(Given data):
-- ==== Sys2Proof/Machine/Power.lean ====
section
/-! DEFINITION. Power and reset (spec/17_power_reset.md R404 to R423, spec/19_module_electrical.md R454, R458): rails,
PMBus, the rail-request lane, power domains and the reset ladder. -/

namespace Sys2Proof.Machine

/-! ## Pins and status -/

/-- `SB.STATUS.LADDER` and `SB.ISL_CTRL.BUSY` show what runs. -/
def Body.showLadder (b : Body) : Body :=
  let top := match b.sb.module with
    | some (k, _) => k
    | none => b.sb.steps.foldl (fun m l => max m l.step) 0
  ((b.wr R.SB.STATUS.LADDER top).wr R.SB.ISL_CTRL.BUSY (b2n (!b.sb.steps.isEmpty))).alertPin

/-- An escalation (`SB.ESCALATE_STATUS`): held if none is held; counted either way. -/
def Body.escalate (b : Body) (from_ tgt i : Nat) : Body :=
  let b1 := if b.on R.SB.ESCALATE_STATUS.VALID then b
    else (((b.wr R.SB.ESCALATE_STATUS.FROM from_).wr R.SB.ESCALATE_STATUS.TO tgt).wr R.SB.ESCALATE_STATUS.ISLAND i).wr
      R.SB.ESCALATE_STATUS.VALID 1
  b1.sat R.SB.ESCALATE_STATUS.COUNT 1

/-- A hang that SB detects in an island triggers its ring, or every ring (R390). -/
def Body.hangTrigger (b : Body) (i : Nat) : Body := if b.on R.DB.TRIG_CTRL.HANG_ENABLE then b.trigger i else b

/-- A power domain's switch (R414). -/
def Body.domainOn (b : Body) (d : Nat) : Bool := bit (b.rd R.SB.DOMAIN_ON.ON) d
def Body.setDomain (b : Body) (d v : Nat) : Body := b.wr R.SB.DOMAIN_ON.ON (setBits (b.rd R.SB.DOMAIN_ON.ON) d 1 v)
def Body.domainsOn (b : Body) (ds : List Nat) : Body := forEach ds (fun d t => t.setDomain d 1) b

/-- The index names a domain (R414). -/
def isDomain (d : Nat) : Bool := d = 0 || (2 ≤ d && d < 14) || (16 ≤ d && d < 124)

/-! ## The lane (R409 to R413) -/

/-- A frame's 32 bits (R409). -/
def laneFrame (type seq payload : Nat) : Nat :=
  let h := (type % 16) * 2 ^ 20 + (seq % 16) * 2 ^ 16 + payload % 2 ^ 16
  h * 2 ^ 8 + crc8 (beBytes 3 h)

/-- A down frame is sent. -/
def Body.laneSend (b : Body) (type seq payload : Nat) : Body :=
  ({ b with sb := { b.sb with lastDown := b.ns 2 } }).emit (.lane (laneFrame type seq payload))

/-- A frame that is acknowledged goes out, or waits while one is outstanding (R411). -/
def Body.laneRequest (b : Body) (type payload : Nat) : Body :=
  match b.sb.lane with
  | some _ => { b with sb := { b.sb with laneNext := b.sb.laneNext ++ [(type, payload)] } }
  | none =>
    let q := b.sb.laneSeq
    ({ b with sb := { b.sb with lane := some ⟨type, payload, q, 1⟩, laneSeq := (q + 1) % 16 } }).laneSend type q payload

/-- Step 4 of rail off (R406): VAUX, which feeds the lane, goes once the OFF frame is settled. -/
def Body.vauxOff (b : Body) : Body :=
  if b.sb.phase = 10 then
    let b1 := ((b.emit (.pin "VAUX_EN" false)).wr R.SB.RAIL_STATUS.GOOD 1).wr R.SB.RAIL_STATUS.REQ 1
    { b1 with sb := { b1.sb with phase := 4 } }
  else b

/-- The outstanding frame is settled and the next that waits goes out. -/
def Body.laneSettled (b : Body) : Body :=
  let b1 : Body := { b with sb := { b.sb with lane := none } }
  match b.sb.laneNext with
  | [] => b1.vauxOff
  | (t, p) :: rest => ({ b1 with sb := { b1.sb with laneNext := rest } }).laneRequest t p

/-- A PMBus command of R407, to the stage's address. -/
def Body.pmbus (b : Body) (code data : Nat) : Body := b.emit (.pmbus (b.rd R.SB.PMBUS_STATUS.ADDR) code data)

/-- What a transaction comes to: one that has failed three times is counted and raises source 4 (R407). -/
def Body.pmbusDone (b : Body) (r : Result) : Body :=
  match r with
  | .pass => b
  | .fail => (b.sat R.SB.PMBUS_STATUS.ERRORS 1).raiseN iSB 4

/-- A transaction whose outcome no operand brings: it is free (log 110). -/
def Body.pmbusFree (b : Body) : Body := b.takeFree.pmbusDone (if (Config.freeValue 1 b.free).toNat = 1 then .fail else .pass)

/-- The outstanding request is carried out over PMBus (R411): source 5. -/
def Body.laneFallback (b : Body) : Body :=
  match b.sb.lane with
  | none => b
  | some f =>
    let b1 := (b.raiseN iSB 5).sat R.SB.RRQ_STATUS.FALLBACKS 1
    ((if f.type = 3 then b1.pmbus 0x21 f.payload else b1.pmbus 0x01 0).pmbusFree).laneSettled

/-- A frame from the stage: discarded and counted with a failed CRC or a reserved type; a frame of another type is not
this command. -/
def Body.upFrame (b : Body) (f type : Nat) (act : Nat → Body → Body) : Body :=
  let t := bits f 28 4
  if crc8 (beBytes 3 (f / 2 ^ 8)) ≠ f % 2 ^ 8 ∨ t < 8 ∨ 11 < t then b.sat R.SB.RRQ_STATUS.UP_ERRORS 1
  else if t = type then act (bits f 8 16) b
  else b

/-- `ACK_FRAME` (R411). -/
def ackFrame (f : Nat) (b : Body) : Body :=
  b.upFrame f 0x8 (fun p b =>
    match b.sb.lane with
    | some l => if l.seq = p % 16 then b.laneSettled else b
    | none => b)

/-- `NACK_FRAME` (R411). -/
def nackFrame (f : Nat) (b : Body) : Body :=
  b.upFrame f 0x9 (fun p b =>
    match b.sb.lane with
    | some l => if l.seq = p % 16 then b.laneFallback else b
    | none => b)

* * *

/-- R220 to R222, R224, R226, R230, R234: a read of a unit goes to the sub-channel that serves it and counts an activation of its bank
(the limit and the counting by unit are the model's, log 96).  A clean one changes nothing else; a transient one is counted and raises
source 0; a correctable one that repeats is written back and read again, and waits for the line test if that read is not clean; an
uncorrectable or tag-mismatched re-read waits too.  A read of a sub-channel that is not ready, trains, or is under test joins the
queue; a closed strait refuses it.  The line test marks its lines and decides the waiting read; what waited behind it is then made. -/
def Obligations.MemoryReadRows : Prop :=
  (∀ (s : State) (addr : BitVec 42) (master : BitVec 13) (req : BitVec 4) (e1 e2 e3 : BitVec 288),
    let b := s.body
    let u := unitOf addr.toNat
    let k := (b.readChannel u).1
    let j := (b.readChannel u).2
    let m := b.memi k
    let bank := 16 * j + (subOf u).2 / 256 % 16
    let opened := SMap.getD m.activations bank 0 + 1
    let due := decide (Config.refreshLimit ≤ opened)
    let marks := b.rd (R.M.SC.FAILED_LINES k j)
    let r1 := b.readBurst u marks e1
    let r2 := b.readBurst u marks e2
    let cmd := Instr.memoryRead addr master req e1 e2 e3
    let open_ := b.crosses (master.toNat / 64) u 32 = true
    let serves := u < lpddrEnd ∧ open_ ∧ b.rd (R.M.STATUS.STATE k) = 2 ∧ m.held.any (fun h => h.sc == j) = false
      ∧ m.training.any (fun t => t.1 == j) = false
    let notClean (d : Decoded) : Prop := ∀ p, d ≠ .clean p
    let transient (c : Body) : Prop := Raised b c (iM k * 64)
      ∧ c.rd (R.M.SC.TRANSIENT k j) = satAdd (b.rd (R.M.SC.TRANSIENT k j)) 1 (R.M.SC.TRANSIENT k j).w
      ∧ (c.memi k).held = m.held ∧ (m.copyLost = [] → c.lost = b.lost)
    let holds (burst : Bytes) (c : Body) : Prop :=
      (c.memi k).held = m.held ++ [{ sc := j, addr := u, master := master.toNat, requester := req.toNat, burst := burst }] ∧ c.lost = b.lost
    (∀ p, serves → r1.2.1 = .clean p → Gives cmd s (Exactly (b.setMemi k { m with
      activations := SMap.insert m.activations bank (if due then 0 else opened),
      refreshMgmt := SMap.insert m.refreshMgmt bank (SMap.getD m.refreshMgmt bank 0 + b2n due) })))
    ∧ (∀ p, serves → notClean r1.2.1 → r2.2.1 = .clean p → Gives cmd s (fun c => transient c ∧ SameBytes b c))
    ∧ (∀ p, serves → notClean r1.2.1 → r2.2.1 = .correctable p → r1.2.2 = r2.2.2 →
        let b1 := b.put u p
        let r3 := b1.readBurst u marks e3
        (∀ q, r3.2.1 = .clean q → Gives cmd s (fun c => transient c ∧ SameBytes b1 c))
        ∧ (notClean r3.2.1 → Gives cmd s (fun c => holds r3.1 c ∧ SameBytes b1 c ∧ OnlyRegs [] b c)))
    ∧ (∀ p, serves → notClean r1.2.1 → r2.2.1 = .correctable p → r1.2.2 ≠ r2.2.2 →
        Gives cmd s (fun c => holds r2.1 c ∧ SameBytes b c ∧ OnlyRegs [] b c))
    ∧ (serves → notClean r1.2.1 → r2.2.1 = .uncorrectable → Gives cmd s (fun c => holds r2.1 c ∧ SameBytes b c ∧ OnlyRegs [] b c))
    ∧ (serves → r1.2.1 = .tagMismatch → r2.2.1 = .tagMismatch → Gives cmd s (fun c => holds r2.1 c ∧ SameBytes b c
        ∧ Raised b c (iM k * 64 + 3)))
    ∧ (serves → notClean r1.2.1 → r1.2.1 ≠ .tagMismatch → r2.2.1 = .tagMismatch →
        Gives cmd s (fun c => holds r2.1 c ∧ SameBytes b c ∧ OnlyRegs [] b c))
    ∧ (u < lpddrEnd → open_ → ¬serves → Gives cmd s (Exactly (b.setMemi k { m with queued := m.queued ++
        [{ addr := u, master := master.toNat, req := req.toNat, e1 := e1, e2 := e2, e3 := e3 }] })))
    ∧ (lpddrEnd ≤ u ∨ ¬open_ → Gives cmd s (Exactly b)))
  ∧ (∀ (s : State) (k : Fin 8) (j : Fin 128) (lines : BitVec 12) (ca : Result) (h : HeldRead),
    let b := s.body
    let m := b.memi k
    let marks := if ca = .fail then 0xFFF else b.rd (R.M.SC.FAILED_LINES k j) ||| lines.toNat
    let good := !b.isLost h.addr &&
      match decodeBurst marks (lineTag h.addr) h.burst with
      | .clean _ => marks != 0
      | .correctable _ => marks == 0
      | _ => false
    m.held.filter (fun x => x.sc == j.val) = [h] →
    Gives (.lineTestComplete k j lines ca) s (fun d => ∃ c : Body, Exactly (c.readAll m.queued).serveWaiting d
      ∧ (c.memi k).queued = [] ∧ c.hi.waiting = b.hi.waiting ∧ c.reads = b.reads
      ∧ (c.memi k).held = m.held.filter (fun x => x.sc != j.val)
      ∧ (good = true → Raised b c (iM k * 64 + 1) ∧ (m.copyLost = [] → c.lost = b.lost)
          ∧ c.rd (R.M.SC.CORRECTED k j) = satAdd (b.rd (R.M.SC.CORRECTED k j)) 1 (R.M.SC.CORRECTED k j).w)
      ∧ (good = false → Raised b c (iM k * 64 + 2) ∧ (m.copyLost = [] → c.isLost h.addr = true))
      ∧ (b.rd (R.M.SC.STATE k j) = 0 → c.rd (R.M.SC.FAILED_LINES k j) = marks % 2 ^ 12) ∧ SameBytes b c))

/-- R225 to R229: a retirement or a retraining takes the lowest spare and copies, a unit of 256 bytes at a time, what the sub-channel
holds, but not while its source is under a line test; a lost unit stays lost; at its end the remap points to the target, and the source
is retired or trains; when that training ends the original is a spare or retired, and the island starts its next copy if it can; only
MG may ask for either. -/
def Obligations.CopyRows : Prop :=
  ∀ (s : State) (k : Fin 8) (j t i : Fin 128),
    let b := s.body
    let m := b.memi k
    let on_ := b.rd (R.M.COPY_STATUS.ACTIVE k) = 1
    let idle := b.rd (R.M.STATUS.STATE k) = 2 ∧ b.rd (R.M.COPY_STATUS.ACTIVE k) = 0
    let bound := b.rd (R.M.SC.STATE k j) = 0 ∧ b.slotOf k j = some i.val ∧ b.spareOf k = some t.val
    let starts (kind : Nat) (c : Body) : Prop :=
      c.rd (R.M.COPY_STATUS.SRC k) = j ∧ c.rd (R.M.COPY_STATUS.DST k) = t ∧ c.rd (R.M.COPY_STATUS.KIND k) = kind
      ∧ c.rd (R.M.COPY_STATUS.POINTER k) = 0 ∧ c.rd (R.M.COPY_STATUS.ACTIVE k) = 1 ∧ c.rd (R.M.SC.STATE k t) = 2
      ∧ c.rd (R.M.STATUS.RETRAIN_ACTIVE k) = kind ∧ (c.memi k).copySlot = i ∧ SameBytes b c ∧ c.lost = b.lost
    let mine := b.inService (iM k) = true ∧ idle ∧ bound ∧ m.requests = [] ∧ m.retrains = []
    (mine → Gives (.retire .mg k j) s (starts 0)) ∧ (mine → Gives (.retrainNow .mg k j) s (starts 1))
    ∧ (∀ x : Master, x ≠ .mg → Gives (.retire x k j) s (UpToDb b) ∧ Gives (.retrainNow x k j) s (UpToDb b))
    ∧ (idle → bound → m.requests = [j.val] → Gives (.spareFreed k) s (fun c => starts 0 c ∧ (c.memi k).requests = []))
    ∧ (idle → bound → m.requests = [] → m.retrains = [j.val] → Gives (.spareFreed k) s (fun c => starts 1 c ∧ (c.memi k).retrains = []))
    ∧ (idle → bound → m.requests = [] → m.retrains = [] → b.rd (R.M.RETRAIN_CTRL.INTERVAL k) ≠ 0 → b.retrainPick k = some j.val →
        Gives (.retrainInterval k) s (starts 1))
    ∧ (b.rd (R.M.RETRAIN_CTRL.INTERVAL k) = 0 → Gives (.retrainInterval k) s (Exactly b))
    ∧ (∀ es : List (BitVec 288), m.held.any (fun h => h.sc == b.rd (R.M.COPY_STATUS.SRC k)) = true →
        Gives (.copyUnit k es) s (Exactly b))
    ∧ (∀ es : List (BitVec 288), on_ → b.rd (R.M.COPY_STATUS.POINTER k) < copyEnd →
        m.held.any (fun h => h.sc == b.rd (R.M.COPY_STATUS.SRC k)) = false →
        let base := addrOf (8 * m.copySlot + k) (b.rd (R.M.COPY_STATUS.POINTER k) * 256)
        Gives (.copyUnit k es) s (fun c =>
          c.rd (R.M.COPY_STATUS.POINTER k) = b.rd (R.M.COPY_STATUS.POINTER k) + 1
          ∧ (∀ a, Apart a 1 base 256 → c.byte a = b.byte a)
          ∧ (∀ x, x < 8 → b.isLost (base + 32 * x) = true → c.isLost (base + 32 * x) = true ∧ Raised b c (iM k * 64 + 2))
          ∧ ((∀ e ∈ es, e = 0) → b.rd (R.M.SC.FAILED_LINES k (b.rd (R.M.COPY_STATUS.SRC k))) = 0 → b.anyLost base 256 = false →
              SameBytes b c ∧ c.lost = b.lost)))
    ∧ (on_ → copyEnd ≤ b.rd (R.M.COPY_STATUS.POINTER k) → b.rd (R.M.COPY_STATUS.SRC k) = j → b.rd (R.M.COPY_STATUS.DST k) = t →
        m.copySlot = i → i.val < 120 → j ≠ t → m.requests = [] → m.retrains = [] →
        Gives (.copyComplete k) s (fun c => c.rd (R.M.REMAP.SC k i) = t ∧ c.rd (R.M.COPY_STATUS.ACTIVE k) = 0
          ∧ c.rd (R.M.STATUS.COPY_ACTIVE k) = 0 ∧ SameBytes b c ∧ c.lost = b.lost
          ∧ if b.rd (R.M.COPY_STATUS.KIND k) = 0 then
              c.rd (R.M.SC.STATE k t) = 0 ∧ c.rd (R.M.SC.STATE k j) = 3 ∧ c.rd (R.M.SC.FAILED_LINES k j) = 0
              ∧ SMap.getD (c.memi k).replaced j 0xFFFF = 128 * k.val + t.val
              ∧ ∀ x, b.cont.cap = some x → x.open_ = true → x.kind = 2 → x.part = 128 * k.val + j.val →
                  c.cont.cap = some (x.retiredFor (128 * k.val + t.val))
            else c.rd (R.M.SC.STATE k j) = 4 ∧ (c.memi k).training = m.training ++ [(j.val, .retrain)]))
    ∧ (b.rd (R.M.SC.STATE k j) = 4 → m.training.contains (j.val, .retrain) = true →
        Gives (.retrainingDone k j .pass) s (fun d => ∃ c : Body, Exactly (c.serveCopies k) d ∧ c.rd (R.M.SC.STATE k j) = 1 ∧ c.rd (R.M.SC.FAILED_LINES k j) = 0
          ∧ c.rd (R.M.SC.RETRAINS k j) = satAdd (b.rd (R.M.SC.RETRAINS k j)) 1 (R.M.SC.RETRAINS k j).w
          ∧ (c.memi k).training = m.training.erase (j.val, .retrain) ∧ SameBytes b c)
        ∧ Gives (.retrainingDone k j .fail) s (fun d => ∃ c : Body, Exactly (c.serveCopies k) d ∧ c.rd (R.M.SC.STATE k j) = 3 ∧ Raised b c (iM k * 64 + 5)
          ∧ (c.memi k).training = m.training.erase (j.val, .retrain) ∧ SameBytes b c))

(Aim of the exercise): Your answer should consist only of the lines above between the line holding "-- ==== Sys2Proof/Machine/Power.lean" and the line holding "def Body.showLadder (b", inclusive, each transcribed exactly.

(Answer to this exercise):
-- ==== Sys2Proof/Machine/Power.lean ====
section
/-! DEFINITION. Power and reset (spec/17_power_reset.md R404 to R423, spec/19_module_electrical.md R454, R458): rails,
PMBus, the rail-request lane, power domains and the reset ladder. -/

namespace Sys2Proof.Machine

/-! ## Pins and status -/

/-- `SB.STATUS.LADDER` and `SB.ISL_CTRL.BUSY` show what runs. -/
def Body.showLadder (b : Body) : Body :=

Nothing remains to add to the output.